確かに彼女の言う通り、森の上を悠々と飛ぶ無数のワイバーンは、美しく壮大であった。


---


「まさかワイバーンで連行される日が来るとは…」

「はっは!驚いたろう。私も驚いているよ。それだけ獣都にとっての君の価値が高いということだ」


飛竜部隊が罪人の連行に利用されることは異例中の異例らしい。

本来であれば貴族の送迎であったり、それこそ空戦の際に使わされるもの。

今回はなんと獣王自らの採決により、速度優先で俺たちを獣都に連れてこいと言われたようだ。


「すごいな、アステール」

「クル」


現在、俺たちは飛竜4頭に繋がれた舟に乗せられた状態で空を飛んでいる。

アステールで飛ぶのとはまた違った感覚であり、ちょうど陽が暮れ行く時だったこともあり沈んでいく陽と下に広がる大森林がとても美しい。

すでに何枚か写真を撮り、満足だ。


そう、すでに俺は檻から解放され、手枷等もついていない。

アステールも解放され、現在は舟の上で好きに過ごしている。

少し大きめの帆船程度の大きさがあるこの舟は、俺たちが過ごすには十分な広さだった。


俺たちが解放されたのは、こちらも獣王からの命令らしい。

どうやら拘束されてすぐに俺が話した情報を魔道具を用いて獣都には伝達していたそうだ。

そこで俺の名前を知った獣王は、人大陸から伝わっていた話しもあり、魔族のスパイではないと判断。

会ってみたいということで飛竜部隊を送ることを決定したらしい。

その伝達が届いたのが一昨日。

その時点で拘束を解いてもよかったらしいのだが、万に一つも逃げられ、獣王の元に送り届けられなくなっては困ると、飛竜部隊が来るまでそのままにしておいたらしい。

言いたいこともあるが、この景色が見れたんだ。許そう。


そんなこんなで解放された俺たちは、優雅に空飛ぶ舟で獣都へと向かっている。

この舟に乗っているのは、俺とアステール。それとクリカザともう二人の兵だけだ。


「む?ほう、どうやらお前たちは運がいいようだ。見てみるがいい」

「なんだ?」


クリカザに言われるままにそちらを見ると、大森林を貫くようにそびえ立つ巨大な樹が見えた。

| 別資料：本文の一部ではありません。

/-- Everything a poll can find, and what it leaves: the hold, or one unit taken that completes no command, or one that
completes a command, which leaves Binary mode with no command begun. -/
theorem fetch_taken (s : State) :
    (fetch s = .hold ∧ s.hasNoStep) ∨
    (∃ p, (s.mode = .interactive → p = s.pstate) ∧ fetch s = .consumed (setPState p (unitTaken s))) ∨
    ∃ i p, (s.mode = .interactive → p = s.pstate) ∧ (s.mode = .binary → p = .idle) ∧
      fetch s = .run i (setPState p (unitTaken s)) := by
  rcases fetch_cases s with ⟨hm, hq, hf⟩ | ⟨e, es, hm, hq, hf⟩ | ⟨hm, hq, hf⟩ | ⟨b, bs, hm, hq, hf⟩
  · exact .inl ⟨hf, hasNoStep_iff.2 (.inl ⟨hm, hq⟩)⟩
  · have taken : { s with cmd := es } = setPState s.pstate (unitTaken s) := by
      rw [unitTaken_of_interactive hm, hq]
      rfl
    rw [taken] at hf
    rcases takeEvent_cases e (setPState s.pstate (unitTaken s)) with ⟨i, -, hr⟩ | ⟨_, -, hc⟩
    · exact .inr (.inr ⟨i, _, fun _ => rfl, by simp [hm], hf.trans hr⟩)
    · exact .inr (.inl ⟨_, fun _ => rfl, hf.trans hc⟩)
  · exact .inl ⟨hf, hasNoStep_iff.2 (.inr ⟨hm, hq⟩)⟩
  · have taken : { s with rx := bs } = unitTaken s := by rw [unitTaken_of_binary hm, hq, List.tail_cons]
    have idle : (unitTaken s).pstate = s.pstate := by rw [unitTaken_of_binary hm]
    rw [taken] at hf
    rcases takeByte_cases b (unitTaken s) with
      ⟨op, -, hc⟩ | ⟨op, lo, -, hr⟩ | ⟨op, -, -, hc⟩ | ⟨i, hp, -, hr⟩
    · exact .inr (.inl ⟨_, by simp [hm], hf.trans hc⟩)
    · exact .inr (.inr ⟨_, .idle, by simp [hm], fun _ => rfl, hf.trans hr⟩)
    · exact .inr (.inl ⟨_, by simp [hm], hf.trans hc⟩)
    · have same : unitTaken s = setPState .idle (unitTaken s) := by rw [← hp]; rfl
      exact .inr (.inr ⟨i, .idle, by simp [hm], fun _ => rfl, hf.trans (hr.trans (congrArg _ same))⟩)

/-- Everything a step can do: nothing in a hold, or take one unit, or take one unit and run a command (R13). -/
theorem step_taken {s t : State} (h : step s = .next t) :
    (s.hasNoStep ∧ t = s) ∨
    (∃ p, (s.mode = .interactive → p = s.pstate) ∧ t = setPState p (unitTaken s)) ∨
    ∃ i p, (s.mode = .interactive → p = s.pstate) ∧ (s.mode = .binary → p = .idle) ∧
      exec i (setPState p (unitTaken s)) = .next t := by
  rcases fetch_taken s with ⟨hf, hold⟩ | ⟨p, hp, hf⟩ | ⟨i, p, hp, hp', hf⟩
  · rw [step_of_hold hf] at h
    exact .inl ⟨hold, (Host.Outcome.next.inj h).symm⟩
  · rw [step_of_consumed hf] at h
    exact .inr (.inl ⟨p, hp, (Host.Outcome.next.inj h).symm⟩)
  · rw [step_of_run hf] at h
    exact .inr (.inr ⟨i, p, hp, hp', h⟩)

/-- Every step answers a next state: a command does (`exec_eq`), and what runs no command does. -/
theorem step_completes (s : State) : ∃ t, step s = .next t := by
  rcases fetch_taken s with ⟨hf, -⟩ | ⟨p, -, hf⟩ | ⟨i, p, -, -, hf⟩
  · exact ⟨_, step_of_hold hf⟩
  · exact ⟨_, step_of_consumed hf⟩
  · exact ⟨_, (step_of_run hf).trans (exec_eq i _)⟩

end Sys2Proof.Machine
end

section
/-! PROOFS. The invariant (`State.Inv`): every effect keeps it, so every command and every step does. -/

namespace Sys2Proof.Machine

/-- A bulk read keeps the invariant: the words it stores are canonical, and `respLen` counts them (R23, R24, R46). -/
theorem State.Inv.readBulk {s : State} (h : s.Inv) {n : Nat} (hn : n ≤ 1024) :
    ((CmdEffect.readBulk n).apply s).Inv := by
  have len := toNat_two_mul_of_le hn
  refine { h with
    bufWf := Memory.insertWords_wf _ (by simpa using hn) h.bufWf
    lenEven := by simp [CmdEffect.apply, len]
    lenCap := by simp only [CmdEffect.apply, len, Config.respCap]; omega
    written := fun a ha => ?_
    highBytes := fun c hc odd => ?_
    dataOwned := fun owned => ?_ }
  · simp only [CmdEffect.apply, len] at ha
    exact Option.isSome_of_mem (insertWords_lookup_byteAt (wordAt s) s.respBuf ha)
  · rcases Memory.mem_insertWords hc with old | even | ⟨w, hw⟩
    · exact h.highBytes c old odd
    · omega
    · exact hw ▸ hi8_word_lt w
  · simp [CmdEffect.apply, wordsStored, h.dataOwned owned]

樹まではかなり距離があるというのに、その下の森林の樹と比べ遥かに大きいことがわかる。


「うおぉ」

「クルゥ」

「ふふ、普段は霧に包まれ見えないことの方が多いのだがな。あれは獣大陸を守る神へと至る道。世界樹ユグドラシルだ」


まさに偉大としか言いようのない。

あの樹そのものが大陸を守護していると言われても納得できるその姿は、思わずシャッターを切ることも忘れるほどであり、クリカザの言う通り、世界樹の周りを霧が覆い隠してからそのことに気付いた俺は激しく後悔するのであった。